I'm pretty sure yesterday was July. I'm sort of in disbelief we've already done the Halloween thing and that Thanksgiving is coming. That's when my older sister, Kelly is supposed to have her baby- then it's Christmas, then I'm fat, then I have a baby in April with Easter. It's going to be that quick.
Is it bad that with my pregnancies (this one and Hunters)- I have never had the urge for the baby to "get here already." Many of my friends, family members, and others have expressed this sentiment. I was thrilled to go 6 days late with Hunter. I just needed more time. The blessing inside this is that I haven't had some physical reason why I would need or want such baby to evacuate. So that's nice. I'm speaking more of the emotional readiness. Many people who plan and get pregnant are ready ready ready. Jason and I both need every minute of the 9 months we are allotted. I should say want. Like. Desire. Appreciate. We are realists I guess. I want this baby- but I know that Hunter probably won't. So on top of the nice sleepless nights when we've gotten used to Hunter's 11-12 hour nights- we'll have a 2.5 yr old with a fist some days. Those kind of things. I think I dread all transitions- no matter how joyful. Once it's here- it's here and you deal and you joy and you sorrow. The preparation... a beast emotionally.
Ooh- speaking of preparations. I need to make my appointment for my 20 week ultrasound. Hold please.
Ok, left a message. Kind of anti-climactic.
So. It's November, people. I am still on hold for subbing, on nearly a year's hold for CPE, and even semi-on hold for a doctor's appointment. I'm teaching a class on the beatitudes at our church for the next 3 weeks, which I'm nervous/excited about. It's good stuff- Jesus has some seriously kickin ideas.
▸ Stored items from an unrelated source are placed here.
theorem sliceParams_clear_iff {v : State} {sl tiles lanes pcs : Nat} : Clear (sliceParams sl tiles lanes pcs v) ↔
    sl ≤ 15 ∧ ∀ o, o < 16 → o ≠ sl → ¬holdsAnyOf (lget v.fab.slices o default) tiles lanes pcs := by
  simp only [sliceParams, clear_cons, clear_nil, and_true, decide_eq_false_iff_not, Nat.not_lt, maskClash_eq_false_iff, holdsAnyOf,
    not_or, not_not, imp_and, forall_and]

/-! ### ROUTE_SET (R326) -/

/-- A table passes if no entry offends and one is the device's own. -/
theorem routeFaults_clear_iff {es : List (Nat × Nat)} : Clear (routeFaults es) ↔ routeScan 0 [] false es = (none, true) := by
  unfold routeFaults
  rcases routeScan 0 [] false es with ⟨fault, own⟩
  cases fault with
  | none => simp
  | some i => simp

theorem routeParams_clear_iff {count : Nat} {es : List (Nat × Nat)} :
    Clear ((count == 0 || decide (count > Config.routeMax), 24) :: routeFaults es) ↔
      (1 ≤ count ∧ count ≤ 16376) ∧ routeScan 0 [] false es = (none, true) := by
  have hmax : Config.routeMax = 16376 := rfl
  simp only [clear_cons, routeFaults_clear_iff, Bool.or_eq_false_iff, beq_eq_false_iff_ne, decide_eq_false_iff_not, hmax,
    Nat.not_lt, Nat.one_le_iff_ne_zero]

/-! ### BUDDY_SET (R328, R334) -/

/-- The parameters of BUDDY_SET with their offsets. -/
def buddyParams (sl peer : Nat) (v : State) : List (Bool × Nat) :=
  [(decide (sl > 15), 24), (peer != 0 && (peer == v.fab.self || (routeOf v peer).isNone), 26)]

theorem buddyParams_clear_iff {v : State} {sl peer : Nat} : Clear (buddyParams sl peer v) ↔
    sl ≤ 15 ∧ (peer = 0 ∨ (peer ≠ v.fab.self ∧ (routeOf v peer).isSome = true)) := by
  simp [buddyParams, or_iff_not_imp_left]

/-- A buddy with a path is no longer lost (log entry 35). -/
def buddyBack (b : State) (peer : Nat) : State :=
  match routeOf b peer with
  | some m => if peer ≠ 0 ∧ upPorts b m ≠ [] then modPeer b peer fun p => { p with lost := false } else b
  | none => b

theorem buddyBack_eq (b : State) (peer : Nat) : buddyBack b peer =
    if peer ≠ 0 ∧ (routeOf b peer).any (fun m => upPorts b m != []) = true then modPeer b peer fun p => { p with lost := false }
    else b := by
  unfold buddyBack
  cases routeOf b peer with
  | none => simp
  | some m => simp

/-- `v` with the slice's buddy set, and back if it has a path. -/
def withBuddy (v : State) (sl peer : Nat) : State :=
  buddyBack { v with fab.buddies := lmod v.fab.buddies sl fun _ => peer } peer

/-- Whether the buddy stays and has acknowledged every record of the slice's racked sessions. -/
abbrev buddyKept (w : State) (sl old peer : Nat) : Prop :=
  old = peer ∧ peer ≠ 0 ∧ (rackedOf w sl).all (fun x => x.rackAcked == x.rackSeq) = true

/-- The slice's racked sessions taken from the old buddy to the new one (R328, R334). -/
def buddyMoved (w : State) (sl old peer : Nat) : State :=
  (rackedOf w sl).foldl (fun s x =>
    let s := if old ≠ 0 ∧ old ≠ peer then closeAt s old x else s
    if peer = 0 then afterAck (modSess s x.idx fun y => { y with rackAcked := y.rackSeq, rackBusy := false }) x.idx
    else rack s x.idx 13 (kvBytesOf s x) plainDelta) w

theorem buddySet_taken {s : State} {h : Hdr} {sl peer : Nat} (hready : Ready s (.buddySet h sl peer))
    (hclear : Clear (buddyParams sl peer (takeFromBuffer s h))) :
    let old := lget (takeFromBuffer s h).fab.buddies sl 0
    let w := withBuddy (takeFromBuffer s h) sl peer
    exec (.buddySet h sl peer) s =
      .next (finalOn (if buddyKept w sl old peer then w else buddyMoved w sl old peer) h 0x0603 (ansB [])) := by
  intro old w
  rw [exec_buddySet]
  exact congrArg Host.Outcome.next (sync_final (hready.fit rfl) hclear (apply_ite (Prod.mk · (ansB [])) _ _ _).symm rfl)

/-! ### The statement -/

/-- Settles O28: where the parameters pass (`sliceParams_clear_iff`, `routeParams_clear_iff`, `buddyParams_clear_iff`) the command
has its effect, and otherwise it is refused; SPARE_ADOPT is accepted and starts. -/
theorem slicesRoutesBuddies : Obligations.SlicesRoutesBuddies := by
  unfold Obligations.SlicesRoutesBuddies
  constructor
  · rintro s v h rfl
    refine ⟨fun sl tiles lanes pcs hready => ⟨fun hsl hfree => ?slice, fun hbad => ?badSlice⟩,
      fun count es hready => ⟨fun hlow hhigh hscan => ?route, fun hbad => ?badRoute⟩⟩
    case slice =>
      have hclear : Clear (sliceParams sl tiles lanes pcs (takeFromBuffer s h)) := sliceParams_clear_iff.mpr ⟨hsl, hfree⟩
      exact congrArg Host.Outcome.next (sync_final_ite (hready.fit rfl) hclear rfl rfl rfl)
    case badSlice =>
      refine sync_refused (params := sliceParams sl tiles lanes pcs) (hready.fit rfl) fun hclear => ?_
      obtain ⟨hsl, hfree⟩ := sliceParams_clear_iff.mp hclear
      rcases hbad with hbad | ⟨o, ho, hne, hover⟩
      · omega
      · exact hfree o ho hne hover
    case route =>
      have hclear := routeParams_clear_iff.mpr ⟨⟨hlow, hhigh⟩, hscan⟩
      exact congrArg Host.Outcome.next (sync_final_ite (hready.fit rfl) hclear rfl rfl rfl)
    case badRoute =>
      refine sync_refused (hready.fit rfl) fun hclear => ?_
      obtain ⟨hcount, hscan⟩ := routeParams_clear_iff.mp hclear
      rcases hbad with hbad | hbad | hbad
      · omega
      · omega
      · exact hbad hscan
  · rintro s v h rfl
    refine ⟨fun sl peer hready => ⟨fun hsl hpeer => ?buddy, fun hbad => ?badBuddy⟩, fun failed peer hready hfailed hpeer => ?adopt⟩
    case buddy =>
      have htaken := buddySet_taken hready (buddyParams_clear_iff.mpr ⟨hsl, hpeer⟩)
      rw [htaken, withBuddy, buddyBack_eq]
      rfl
    case badBuddy =>
      refine sync_refused (params := buddyParams sl peer) (hready.fit rfl) fun hclear => ?_
      obtain ⟨hsl, hpeer⟩ := buddyParams_clear_iff.mp hclear
      rcases hbad with hbad | ⟨hne, hn⟩
      · omega
      · obtain ⟨hself, hroute⟩ := hpeer.resolve_left hne
        rcases hn with hn | hn
        · exact hself hn
        · simp [hn] at hroute
    case adopt =>
      refine async_taken (hready.fit rfl) ?_ clear_nil rfl
      simp [hfailed, hpeer]

end Sys2Proof.Machine
end

section
/-! PROOF. Fabric frames, timers and ports (O37): R319 to R322, R327. That every data frame is acknowledged at once, also one out of
order, is log entries 36 and 68. -/
namespace Sys2Proof.Machine

/-! ### What sending leaves of a stream (R320, R321) -/

theorem peerOf_congr {s t : State} (hpeers : t.fab.peers = s.fab.peers) (peer : Nat) : peerOf t peer = peerOf s peer := by
  unfold peerOf
  rw [hpeers]

theorem streamOf_congr {s t : State} (hpeers : t.fab.peers = s.fab.peers) (peer c : Nat) : streamOf t peer c = streamOf s peer c := by
  unfold streamOf
  rw [peerOf_congr hpeers]

theorem peerOf_modPeer_self (s : State) (peer : Nat) (f : Peer → Peer) : peerOf (modPeer s peer f) peer = f (peerOf s peer) := by
  simp [peerOf, modPeer, tdef, tget_tput_self]

/-- A change of a peer that leaves its streams. -/
theorem streamOf_modPeer {s : State} {peer : Nat} {f : Peer → Peer} (hf : ∀ p, (f p).streams = p.streams) (c : Nat) :
    streamOf (modPeer s peer f) peer c = streamOf s peer c := by
  unfold streamOf
  rw [peerOf_modPeer_self, hf]

theorem streamOf_modStream_self (s : State) (peer c : Nat) (f : Stream → Stream) :
    streamOf (modStream s peer c f) peer c = f (streamOf s peer c) := by
  unfold modStream
  rw [streamOf, peerOf_modPeer_self]
  simp [streamOf, tdef, tget_tput_self]

theorem streamOf_tick (s : State) (peer c : Nat) : streamOf (tick s) peer c = streamOf s peer c := rfl

theorem portFrame_peers (s : State) (p c n : Nat) : (portFrame s p c n).fab.peers = s.fab.peers := by
  unfold portFrame
  split <;> rfl

theorem portSend_peers (s : State) (p c n : Nat) : (portSend s p c n).fab.peers = s.fab.peers := by
  unfold portSend
  dsimp only
  rw [portFrame_peers]
  exact List.foldlRecOn _ _ (motive := fun t : State => t.fab.peers = s.fab.peers) rfl
    fun t ht _ _ => (portFrame_peers t p c _).trans ht

theorem rekey_fab (s : State) (peer tenant dir ctr oldGen : Nat) : (rekey s peer tenant dir ctr oldGen).fab = s.fab := by
  unfold rekey
  split
  · exact raise_fab ..
  · rfl

/-- A message sent stays in its stream until it is acknowledged (R321). -/
theorem putFrame_unacked (s : State) (peer c sl tenant n : Nat) :
    (streamOf (putFrame s peer c sl tenant n) peer c).unacked = (streamOf s peer c).unacked := by
  unfold putFrame
  dsimp only
  generalize hu : rekey (modPeer s peer _) peer tenant 0 _ _ = u
  have hstream : streamOf u peer c = streamOf s peer c := by
    rw [← hu]
    refine (streamOf_congr (congrArg Fab.peers (rekey_fab ..)) peer c).trans (streamOf_modPeer ?_ c)
    exact fun _ => rfl
  split
  next q hq =>
    rw [streamOf_congr (portSend_peers ..), streamOf_tick, streamOf_modStream_self, hstream]
  next hnone => rw [hstream]

theorem putAll_unacked (s : State) (peer c : Nat) (l : List StreamMsg) :
    (streamOf (putAll s peer c l) peer c).unacked = (streamOf s peer c).unacked := by
  refine List.foldlRecOn _ _ (motive := fun t : State => (streamOf t peer c).unacked = (streamOf s peer c).unacked) rfl
    fun t ht m _ => ?_
  split
  next hmay => exact (putFrame_unacked ..).trans ht
  next hno => exact ht

/-- An acknowledgement drops the messages it covers, and no other (R321). -/
theorem takeAck_unacked (s : State) (peer c ack : Nat) : (streamOf (takeAck s peer c ack) peer c).unacked =
    (streamOf s peer c).unacked.drop (ackedCount (streamOf s peer c).unacked ack) := by
  unfold takeAck
  dsimp only
  split
  next hzero => rw [hzero, List.drop_zero]
  next hsome => rw [putAll_unacked, streamOf_modStream_self]

/-! ### Arriving frames (R320, R321) -/

/-- A frame taken: its bytes counted, its peer's receive counter moved, its acknowledgement taken. -/
def fabFrameTaken (s : State) (f : FabFrame) : State :=
  let w := { s with fab.ports := lmod s.fab.ports f.port fun x => { x with rx := ctrAdd x.rx (56 + f.payloadLen) } }
  let u := modPeer w f.src fun q => { q with lastRx := s.dev.localCtr, rxCtr := f.ctr, rxGen := f.ctr / 2 ^ 48 }
  takeAck (rekey u f.src f.tenant 1 f.ctr (peerOf s f.src).rxGen) f.src f.tclass f.ackSeq

section
variable {s : State} {f : FabFrame} {authOk : Bool} (hrun : running s = true) (hup : fabPortUp s f.port = true) (hlow : 1 ≤ f.fkind)
  (hhigh : f.fkind ≤ 3) (hclass : f.tclass ≤ 6)
include hrun hup hlow hhigh hclass

theorem fabFrameReceive_arrives : execFabFrameReceive f authOk s = .next (
    if authOk = false ∨ frameKeyed s f = false then frameBad s f.tenant
    else if f.fkind = 1 then takeData (fabFrameTaken s f) f else fabFrameTaken s f) := by
  have hon : ¬(running s = false ∨ fabPortUp s f.port = false ∨ f.fkind = 0 ∨ 3 < f.fkind ∨ 6 < f.tclass) := by
    simp only [hrun, hup, Bool.true_eq_false, false_or]
    omega
  exact congrArg Host.Outcome.next (if_neg hon)

theorem fabFrameReceive_bad (hbad : authOk = false ∨ frameKeyed s f = false) :
    execFabFrameReceive f authOk s = .next (frameBad s f.tenant) := by
  rw [fabFrameReceive_arrives hrun hup hlow hhigh hclass, if_pos hbad]

theorem fabFrameReceive_keyed (hkeyed : frameKeyed s f = true) : execFabFrameReceive f true s =
    .next (if f.fkind = 1 then takeData (fabFrameTaken s f) f else fabFrameTaken s f) := by
  rw [fabFrameReceive_arrives hrun hup hlow hhigh hclass, if_neg (by simp [hkeyed])]

end

theorem takeData_notBusy {f : FabFrame} (s : State) (hbusy : f.busy = none) : takeData s f = putBare (
    if f.streamSeq = ((streamOf s f.src f.tclass).rxSeq + 1) % 2 ^ 32 then
      modStream s f.src f.tclass fun t => { t with rxSeq := f.streamSeq } else s) f.src 0 := by
  unfold takeData
  simp only [hbusy, decide_eq_true_eq]
  rfl

/-! ### Timers (R321, R322) -/

section
variable {s : State} (hrun : running s = true)
include hrun

theorem fabResendTimeout_due {peer c : Nat} (hwaits : (streamOf s peer c).unacked ≠ []) (hreach : reachable s peer = true) :
    execFabResendTimeout peer c s = .next (resendStream (advanceTo s ((streamOf s peer c).oldestAt + 60000)) peer c) :=
  congrArg Host.Outcome.next (if_neg (by simp [hrun, hwaits, hreach]))

theorem fabKeepalive_due {peer : Nat} (hwatch : watched s peer = true) (hreach : reachable s peer = true) :
    execFabKeepalive peer s = .next (putBare (advanceTo s ((peerOf s peer).lastTx + 300000)) peer 0) :=
  congrArg Host.Outcome.next (if_neg (by simp [hrun, hwatch, hreach]))

/-- A watched peer is lost at once without a path, and otherwise once it has been silent for the timeout (R322). -/
theorem peerLost_watched {peer : Nat} (hwatch : watched s peer = true) (hlive : (peerOf s peer).lost = false) (hpeer : peer ≠ 0)
    (hself : peer ≠ s.fab.self) : execPeerLost peer s = .next (if hasPath s peer = false then losePeer s peer 1
      else losePeer (advanceTo s ((peerOf s peer).lastRx + max 100 s.fab.peerTimeoutUs * 3000)) peer 0) :=
  congrArg Host.Outcome.next (if_neg (by simp [hrun, hwatch, hlive, hpeer, hself]))

/-! ### Ports (R319, R327) -/

theorem fabPortDown_running {p : Nat} (hp : p < 8) : execFabPortDown p s = .next (losePathless (moveStreams { s with
    fab.ports := lmod s.fab.ports p fun x => { x with state := 0 }
    mash.gates := lmod s.mash.gates p fun g => { g with waiting := [] } } p)) :=
  congrArg Host.Outcome.next (if_neg (by simp [hrun, hp]))

theorem fabPortUp_allLanes {p : Nat} (hp : p < 8) : execFabPortUp p 8 s =
    .next { s with fab.ports := lmod s.fab.ports p fun x => { x with state := 2 } } :=
  congrArg Host.Outcome.next (if_neg (by simp [hrun, hp]))

end

theorem fabPortUp_fewLanes {s : State} {lanes : Nat} (p : Nat) (hlanes : lanes ≠ 8) : execFabPortUp p lanes s = .next s :=
  congrArg Host.Outcome.next (if_pos (.inr (.inr hlanes)))

/-! ### The statement -/

/-- Settles O37: an arriving frame goes by its authentication (`fabFrameReceive_bad`, `fabFrameReceive_keyed`), its acknowledgement
drops what it covers (`takeAck_unacked`), and each timer and port event acts on a running device. -/
theorem fabricFramesAndPorts : Obligations.FabricFramesAndPorts := by
  unfold Obligations.FabricFramesAndPorts
  refine ⟨fun s f hrun hup hlow hhigh hclass => ⟨?forged, fun hkey => ?unkeyed, fun hkeyed => ?keyed⟩, takeAck_unacked,
    fun s f hbusy => takeData_notBusy s hbusy,
    fun s hrun => ⟨fun peer c hwaits hreach => fabResendTimeout_due hrun hwaits hreach,
      fun peer hwatch hreach => fabKeepalive_due hrun hwatch hreach,
      fun peer hwatch hlive hpeer hself => peerLost_watched hrun hwatch hlive hpeer hself,
      fun p hp => fabPortDown_running hrun hp, fun p hp => fabPortUp_allLanes hrun hp,
      fun p l hlanes => fabPortUp_fewLanes p hlanes⟩⟩
  case forged => exact fabFrameReceive_bad hrun hup hlow hhigh hclass (.inl rfl)
  case unkeyed => exact fabFrameReceive_bad hrun hup hlow hhigh hclass (.inr hkey)
  case keyed => exact fabFrameReceive_keyed hrun hup hlow hhigh hclass hkeyed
Question is- I can't compete with the sermon on the mount- so God's going to need to give me some wisdom on how to "re-present" this info here. I get to go back to yoga Thursday nights for the next few weeks- also exciting. I am working lots of childcare hours at the church- so trying to bring home some bacon (or veggie-sausages). I keep feeling the itch to preach- so maybe I'll get the chance. I keep dropping hints that it's been a dream of mine to preach in advent pregnant. We'll see. I have Lily today and tomorrow and then she's off to a real day care.
There is a very high chance thatt I am going to dip into savings and treat myself to some fall cleaning. The following things need to be scrubbed: my house, my dog, my son's carpet, my car, my hubby's truck. I just really feel like if all those were professionally scrubbed, I'll feel a little better about the Christmas clutter.
OK- I'm going to go think about the beatitudes.